No, it doesn't. It helps the child to understand the circumstances in which an apology is appropriate*

This ^.

I don't get the 'making a child apologise with a forced apology' has no purpose thing? How are they supposed to learn? They are hardly going to wake up one day and come up with the idea themselves?

My sister followed this approach and at 7 her son still has no manners, no empathy and is an entitled and unlikable child as a result, I feel sorry for him really as I'm not sure how he is supposed to know right from wrong, or how to behave or that he should apologise if he isn't taught how.

He is marginally better since being at school but as he gets away with whatever he likes at home and out and about (taking and often breaking toys, bowling past kids at play areas and knocking them down with no apology, not waiting his turn, running around restaurants, being rude to adults and children alike..all met with an 'oh, he didn't mean it did you' from his mum, who thinks that everyone else is 'too strict' and told me I shouldn't tell my kids what to do!).

Sadly it is easy to see how these kids end up the way they do, it isn't their fault if their parents let them behave that way with no consideration for others.

Trafalgarxxx · 30/10/2017 11:02

And no it doesn't teach resilience at all.

It teaches a little GIRL that it's OK for a BOY to do as he pleases, inc being unkind to her for no other reason that he can.

No a lesson I would my dc to learn (boy or girl)

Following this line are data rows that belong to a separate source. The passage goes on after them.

/-! ### setSt -/

@[simp] theorem State.setSt_v (s : State) (b : Byte) : (s.setSt b).v = s.v := rfl
@[simp] theorem State.setSt_pc (s : State) (b : Byte) : (s.setSt b).pc = s.pc := rfl
@[simp] theorem State.setSt_ireg (s : State) (b : Byte) : (s.setSt b).ireg = s.ireg := rfl
@[simp] theorem State.setSt_sp (s : State) (b : Byte) : (s.setSt b).sp = s.sp := rfl
@[simp] theorem State.setSt_stack (s : State) (b : Byte) : (s.setSt b).stack = s.stack := rfl
@[simp] theorem State.setSt_dt (s : State) (b : Byte) : (s.setSt b).dt = s.dt := rfl
@[simp] theorem State.setSt_st (s : State) (b : Byte) : (s.setSt b).st = b := rfl
@[simp] theorem State.setSt_keys (s : State) (b : Byte) : (s.setSt b).keys = s.keys := rfl
@[simp] theorem State.setSt_fb (s : State) (b : Byte) : (s.setSt b).fb = s.fb := rfl
@[simp] theorem State.setSt_mem (s : State) (b : Byte) : (s.setSt b).mem = s.mem := rfl
@[simp] theorem State.setSt_mode (s : State) (b : Byte) : (s.setSt b).mode = s.mode := rfl
@[simp] theorem State.setSt_waitReg (s : State) (b : Byte) : (s.setSt b).waitReg = s.waitReg := rfl
@[simp] theorem State.setSt_font (s : State) (b : Byte) : (s.setSt b).font = s.font := rfl
@[simp] theorem State.setSt_events (s : State) (b : Byte) : (s.setSt b).events = s.events := rfl
@[simp] theorem State.setSt_rnd (s : State) (b : Byte) : (s.setSt b).rnd = s.rnd := rfl
@[simp] theorem State.setSt_free (s : State) (b : Byte) : (s.setSt b).free = s.free := rfl
@[simp] theorem State.setSt_reports (s : State) (b : Byte) : (s.setSt b).reports = s.reports := rfl
@[simp] theorem State.setSt_loadable (s : State) (b : Byte) : (s.setSt b).loadable = s.loadable := rfl

/-! ### setKey -/

@[simp] theorem State.setKey_v (s : State) (k : Key) (b : Bool) : (s.setKey k b).v = s.v := rfl
@[simp] theorem State.setKey_pc (s : State) (k : Key) (b : Bool) : (s.setKey k b).pc = s.pc := rfl
@[simp] theorem State.setKey_ireg (s : State) (k : Key) (b : Bool) : (s.setKey k b).ireg = s.ireg := rfl
@[simp] theorem State.setKey_sp (s : State) (k : Key) (b : Bool) : (s.setKey k b).sp = s.sp := rfl
@[simp] theorem State.setKey_stack (s : State) (k : Key) (b : Bool) : (s.setKey k b).stack = s.stack := rfl
@[simp] theorem State.setKey_dt (s : State) (k : Key) (b : Bool) : (s.setKey k b).dt = s.dt := rfl
@[simp] theorem State.setKey_st (s : State) (k : Key) (b : Bool) : (s.setKey k b).st = s.st := rfl
@[simp] theorem State.setKey_keys (s : State) (k : Key) (b : Bool) : (s.setKey k b).keys = s.keys.set k.val b k.isLt := rfl
@[simp] theorem State.setKey_fb (s : State) (k : Key) (b : Bool) : (s.setKey k b).fb = s.fb := rfl
@[simp] theorem State.setKey_mem (s : State) (k : Key) (b : Bool) : (s.setKey k b).mem = s.mem := rfl
@[simp] theorem State.setKey_mode (s : State) (k : Key) (b : Bool) : (s.setKey k b).mode = s.mode := rfl
@[simp] theorem State.setKey_waitReg (s : State) (k : Key) (b : Bool) : (s.setKey k b).waitReg = s.waitReg := rfl
@[simp] theorem State.setKey_font (s : State) (k : Key) (b : Bool) : (s.setKey k b).font = s.font := rfl
@[simp] theorem State.setKey_events (s : State) (k : Key) (b : Bool) : (s.setKey k b).events = s.events := rfl
@[simp] theorem State.setKey_rnd (s : State) (k : Key) (b : Bool) : (s.setKey k b).rnd = s.rnd := rfl
@[simp] theorem State.setKey_free (s : State) (k : Key) (b : Bool) : (s.setKey k b).free = s.free := rfl
@[simp] theorem State.setKey_reports (s : State) (k : Key) (b : Bool) : (s.setKey k b).reports = s.reports := rfl
@[simp] theorem State.setKey_loadable (s : State) (k : Key) (b : Bool) : (s.setKey k b).loadable = s.loadable := rfl

/-! ### setMode -/

@[simp] theorem State.setMode_v (s : State) (m : Mode) : (s.setMode m).v = s.v := rfl
@[simp] theorem State.setMode_pc (s : State) (m : Mode) : (s.setMode m).pc = s.pc := rfl
@[simp] theorem State.setMode_ireg (s : State) (m : Mode) : (s.setMode m).ireg = s.ireg := rfl
@[simp] theorem State.setMode_sp (s : State) (m : Mode) : (s.setMode m).sp = s.sp := rfl
@[simp] theorem State.setMode_stack (s : State) (m : Mode) : (s.setMode m).stack = s.stack := rfl
@[simp] theorem State.setMode_dt (s : State) (m : Mode) : (s.setMode m).dt = s.dt := rfl
@[simp] theorem State.setMode_st (s : State) (m : Mode) : (s.setMode m).st = s.st := rfl
@[simp] theorem State.setMode_keys (s : State) (m : Mode) : (s.setMode m).keys = s.keys := rfl
@[simp] theorem State.setMode_fb (s : State) (m : Mode) : (s.setMode m).fb = s.fb := rfl
@[simp] theorem State.setMode_mem (s : State) (m : Mode) : (s.setMode m).mem = s.mem := rfl
@[simp] theorem State.setMode_mode (s : State) (m : Mode) : (s.setMode m).mode = m := rfl
@[simp] theorem State.setMode_waitReg (s : State) (m : Mode) : (s.setMode m).waitReg = s.waitReg := rfl
@[simp] theorem State.setMode_font (s : State) (m : Mode) : (s.setMode m).font = s.font := rfl
@[simp] theorem State.setMode_events (s : State) (m : Mode) : (s.setMode m).events = s.events := rfl
@[simp] theorem State.setMode_rnd (s : State) (m : Mode) : (s.setMode m).rnd = s.rnd := rfl
@[simp] theorem State.setMode_free (s : State) (m : Mode) : (s.setMode m).free = s.free := rfl
@[simp] theorem State.setMode_reports (s : State) (m : Mode) : (s.setMode m).reports = s.reports := rfl
@[simp] theorem State.setMode_loadable (s : State) (m : Mode) : (s.setMode m).loadable = s.loadable := rfl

QueenUnicorn · 30/10/2017 11:10

Do children really feel better when they receive a forced apology? Mine don't, and I don't, that's for sure.
If someone has to be forced to apologise then they are not really sorry and are clearly missing the point and not 'learning'.
It takes much more effort than a forced apology to teach children about being sorry for their actions.
If children had really learnt what it meant to be sorry then they would say sorry by themselves - like mine do without ever being forced.

katycb · 30/10/2017 11:12

The reason I make them say sorry if they do something similar (DD in question is pretty easy going but has her moments) is so that they learn when it is appropriate to do so like lots of others have said. Just to add the comments about confrontation with the other family made me smile a bit though. They definitely weren't " rough" not that it makes a joy of difference but they could have walked straight out of the Boden catalogue! Also thanks for realising it wasn't a soft play I was almost about to draw a diagram in true Mumsnet fashion!

OP posts:
HandbagKrabby · 30/10/2017 11:12

Yanbu. I’m sick of other people’s kids acting like vaguely socialised tornados. A 6 year old knows it’s not ok to do that but is old enough to know there’s probably not going to be any consequences to their actions so they can do as they please. Parenting kids to not be arseholes is hard work!

QueenUnicorn · 30/10/2017 11:13

I would ever force an apology as it defeats the point of the apology.

'No, it doesn't. It helps the child to understand the circumstances in which an apology is appropriate.'

In which case you say sorry to the child yourself and children learn that sorry is a nice thing to say rather than something they begrudgingly mutter.

BarbarianMum · 30/10/2017 11:14

Well mine do Unicorn so maybe best get your kids to apologise next time they lamp somebody, just to be on the safe side. Hmm Apologising and learning are not mutually exclusive, so the presence of one needn't exclude the other.

HandbagKrabby · 30/10/2017 11:15

Knew they’d be aspirational Boden wearing middle class! This social group ime ignores bad behaviour as it doesn’t fit their narrative that they’re so bloody brilliant and cultured and educated and Jeremy eats humus so he can’t possibly be kicking sand at toddlers and therefore it didn’t happen.